Kevin: Every member of The Thousand believes he has a secret so powerful it could destroy mankind. When everyone knows how to destroy the world, their logic goes, someone will certainly do it. So they will murder innocent people--crash passenger planes even--in order to keep it. But they also believe they are tantalizingly close to solving a profound mystery that obsessed and eluded Pythagoras himself. Pursuing it, therefore, is an all-in bet.

Tom: One subtle theme in the novel seems to revolve around this question: What's stronger, blood or gold - family, or fortune - and, on a somewhat related level, friendship, or self-interest.

Kevin: The characters in this book have familiar motives--Love, greed, sex, power, and especially, self-preservation. There is a grand conspiracy at work here, and that's for fun, but the thing that moves the plot is really old-fashioned survival instinct.

Tom: Members of The Thousand seem to live by the principle: "Idealism means never having to say you're sorry." People certain that they're on the side of good can do almost anything without guilt or apology, it seems.

Kevin: I like the fact that the people who want to kill Canada might be not as evil as some of the people who want to save her. Our natural inclination as a reader is to protect Canada, the heroine of our story, at all costs. But if you remove our affection for her from the equation, and try to look at the many players in the book objectively, you might end up with some interesting moral quandaries as you try to sort out the good guys and bad guys.

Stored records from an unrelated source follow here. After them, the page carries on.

@[simp] theorem otherOrder_mem : s.otherOrder.mem = s.mem := rfl
@[simp] theorem otherOrder_bigEndian : s.otherOrder.params.bigEndian = !s.params.bigEndian := rfl
@[simp] theorem readGpr_otherOrder (r : RegNum) : s.otherOrder.readGpr r = s.readGpr r := rfl
@[simp] theorem eaIndexed_otherOrder (ra rb : RegNum) (sh : ShSel) :
    eaIndexed s.otherOrder ra rb sh = eaIndexed s ra rb sh := rfl

/-- No check of a store looks at the byte order. -/
theorem storeOk_otherOrder (ea : Dword) (n : Nat) : StoreOk s.otherOrder ea n ↔ StoreOk s ea n := Iff.rfl

end

/-- `i` is a byte-reverse store and `j` the plain store without update of the same width and operands (R95). -/
structure ByteReverseOf (i j : Instr) : Prop where
  isByteReverse_eq : isByteReverse i.mnemonic = true
  plain : isByteReverse j.mnemonic = false
  isUpdate_eq : i.mnemonic.isUpdate = false
  plain_isUpdate : j.mnemonic.isUpdate = false
  size_eq : operandSize j.mnemonic = operandSize i.mnemonic
  rs_eq : j.rs = i.rs
  ra_eq : j.ra = i.ra
  rb_eq : j.rb = i.rb
  sh_eq : j.sh = i.sh

namespace ByteReverseOf
variable {i j : Instr} {s t : State}

theorem operandAddress_eq (h : ByteReverseOf i j) (s : State) : operandAddress j s.otherOrder = operandAddress i s := by
  rw [operandAddress_of_not_isUpdate h.plain_isUpdate, operandAddress_of_not_isUpdate h.isUpdate_eq,
    eaIndexed_otherOrder, h.ra_eq, h.rb_eq, h.sh_eq]

/-- Reversing the bytes and reversing the byte order come to the same byte of RS. -/
theorem operandByte_eq (h : ByteReverseOf i j) (s : State) : operandByte j s.otherOrder = operandByte i s := by
  funext k
  rw [operandByte_of_not_isByteReverse h.plain, operandByte_of_isByteReverse h.isByteReverse_eq, readGpr_otherOrder,
    otherOrder_bigEndian, h.rs_eq, h.size_eq]
  cases s.params.bigEndian <;> rfl

theorem memAfterInstr_eq (h : ByteReverseOf i j) (s : State) : memAfterInstr j s.otherOrder = memAfterInstr i s := by
  rw [memAfterInstr_eq_writeBytes, memAfterInstr_eq_writeBytes, h.operandAddress_eq, h.operandByte_eq, h.size_eq,
    otherOrder_mem]

/-- Where the byte-reverse store completes, no register changed, and the plain store completes under the other order with
the same storage. -/
theorem exec_plain_otherOrder (h : ByteReverseOf i j) (ht : exec i s = .next t) :
    t.gpr = s.gpr ∧ ∃ u, exec j s.otherOrder = .next u ∧ u.mem = t.mem := by
  obtain ⟨-, ok, rfl⟩ := exec_eq_next.1 ht
  have okPlain : StoreOk s.otherOrder (operandAddress j s.otherOrder) (operandSize j.mnemonic) := by
    rwa [storeOk_otherOrder, h.operandAddress_eq, h.size_eq]
  refine ⟨stateAfter_gpr_of_not_isUpdate h.isUpdate_eq s, stateAfter j s.otherOrder,
    exec_of_storeOk (wellFormed_of_not_isUpdate h.plain_isUpdate) okPlain, ?_⟩
  rw [stateAfter_mem, stateAfter_mem, h.memAfterInstr_eq]

end ByteReverseOf

section
variable (rs ra rb : RegNum) (sh : ShSel)

theorem byteReverseOf_sthsx : ByteReverseOf (.sthbrsx rs ra rb sh) (.sthsx rs ra rb sh) := by constructor <;> rfl
theorem byteReverseOf_stwsx : ByteReverseOf (.stwbrsx rs ra rb sh) (.stwsx rs ra rb sh) := by constructor <;> rfl
theorem byteReverseOf_stdsx : ByteReverseOf (.stdbrsx rs ra rb sh) (.stdsx rs ra rb sh) := by constructor <;> rfl

end

/-! ## The obligations -/

/-- Settles O17: each of the three pairs is a byte-reverse store and its plain store. -/
theorem byteReverseIsOtherByteOrder : Obligations.ByteReverseIsOtherByteOrder := by
  intro rs ra rb sh s other p hp t ht
  have hpair : ByteReverseOf p.1 p.2 := by
    simp only [List.mem_cons, List.not_mem_nil, or_false] at hp
    obtain rfl | rfl | rfl := hp
    · exact byteReverseOf_sthsx rs ra rb sh
    · exact byteReverseOf_stwsx rs ra rb sh
    · exact byteReverseOf_stdsx rs ra rb sh
  exact hpair.exec_plain_otherOrder ht

/-- Settles O26: a byte-reverse two-byte store. -/
theorem sthbrsxStoresReversedHalfword : Obligations.SthbrsxStoresReversedHalfword := fun rs ra rb sh s hm =>
  indexedStore_rule (.sthbrsx rs ra rb sh) rfl hm fun k _ => operandByte_of_isByteReverse rfl s k

/-- Settles O27: a byte-reverse four-byte store. -/
theorem stwbrsxStoresReversedWord : Obligations.StwbrsxStoresReversedWord := fun rs ra rb sh s hm =>
  indexedStore_rule (.stwbrsx rs ra rb sh) rfl hm fun k _ => operandByte_of_isByteReverse rfl s k

/-- Settles O28: a byte-reverse eight-byte store. -/
theorem stdbrsxStoresReversedDoubleword : Obligations.StdbrsxStoresReversedDoubleword := fun rs ra rb sh s hm =>
  indexedStore_rule (.stdbrsx rs ra rb sh) rfl hm fun k _ => operandByte_of_isByteReverse rfl s k

end Sys2Proof.Machine

/-! PROOFS. The step and its stops (60_exceptions.md): the checks of a step up to the decoded instruction, the causes of
its faults and refusals, and that a recorded stop changes the outcome alone. -/

namespace Sys2Proof

/-! ## The decoder: the accepted word, and why a word is rejected -/

/-- The cause of each rejection, over the fields of the word (30_encoding.md rule R68). -/
def RejectCause (t : XoTable) (w : Word) : Reject → Prop
  | .notInScope => fieldPO w ≠ poStshift ∨ ∀ m, t.get m ≠ fieldXO w
  | .reservedBitSet => fieldR31 w = 1#1 ∧ fieldPO w = poStshift ∧ ∃ m, t.get m = fieldXO w
  | .invalidForm => ∃ m : Mnemonic, m.isUpdate = true ∧ fieldPO w = poStshift ∧ fieldXO w = t.get m ∧ fieldRA w = 0#5

/-- A rejected word has the cause of its rejection. -/
theorem rejectCause_of_decode {t : XoTable} {w : Word} {r : Reject} (h : decode t w = .reject r) :
    RejectCause t w r := by
  unfold decode at h
  split at h
  · next hpo => cases h; exact .inl hpo
  · next hpo =>
    replace hpo : fieldPO w = poStshift := not_not.1 hpo
    split at h
    · next hnone => cases h; exact .inr (xoLookup_eq_none.1 hnone)
    · next m hm =>
      have hxo : t.get m = fieldXO w := get_of_xoLookup hm
      split_ifs at h with h31 hform
      · cases h; exact ⟨h31, hpo, m, hxo⟩
      · cases h; exact ⟨m, hform.1, hpo, hxo.symm, regOfBits_eq_zero.1 hform.2⟩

Tom: Your novel lives and breathes both Chicago and Vegas, its two major settings. You live in Chicago and know it well. How many trips to Vegas could you justify as "research"? I could almost smell the cigar smoke and feel myself walking through the casino, with Canada at the Blackjack table.

Kevin: Sadly, I didn't have to do any research on Vegas at all for this book. I know that city too well. I would have loved to have been able to write off some blackjack losses on my taxes.

Tom: I loved how the story ended. You seem to be either making a statement about karma, or about the sorry state of human nature, that often seems to substitute revenge for justice.

Kevin: The end of Cast of Shadows made a similar point, so at least I'm being consistent. I like books that end on the very last page. The last sentence, if possible. I'm not a fan of the anti-climax, or exposition after the fact. This book ends with something potentially explosive about to happen. It's not a ploy to set up a sequel, but an attempt to leave something with the reader at the end of the journey. It's like saying, "Okay this story is over now. What do you think happens next?"

Tom: Thanks for keeping me so absorbed with this book, I didn't want to work or eat. As a contemporary novelist, you're one in a thousand, or should it be, The Thousand?

Kevin: Thanks, Tom. I am honored all these years later to still be your student. Fortunately, I no longer have to trudge through the snow at 7:45 AM to make class.

Tom: Amen to that. Ideas are important, but there are limits.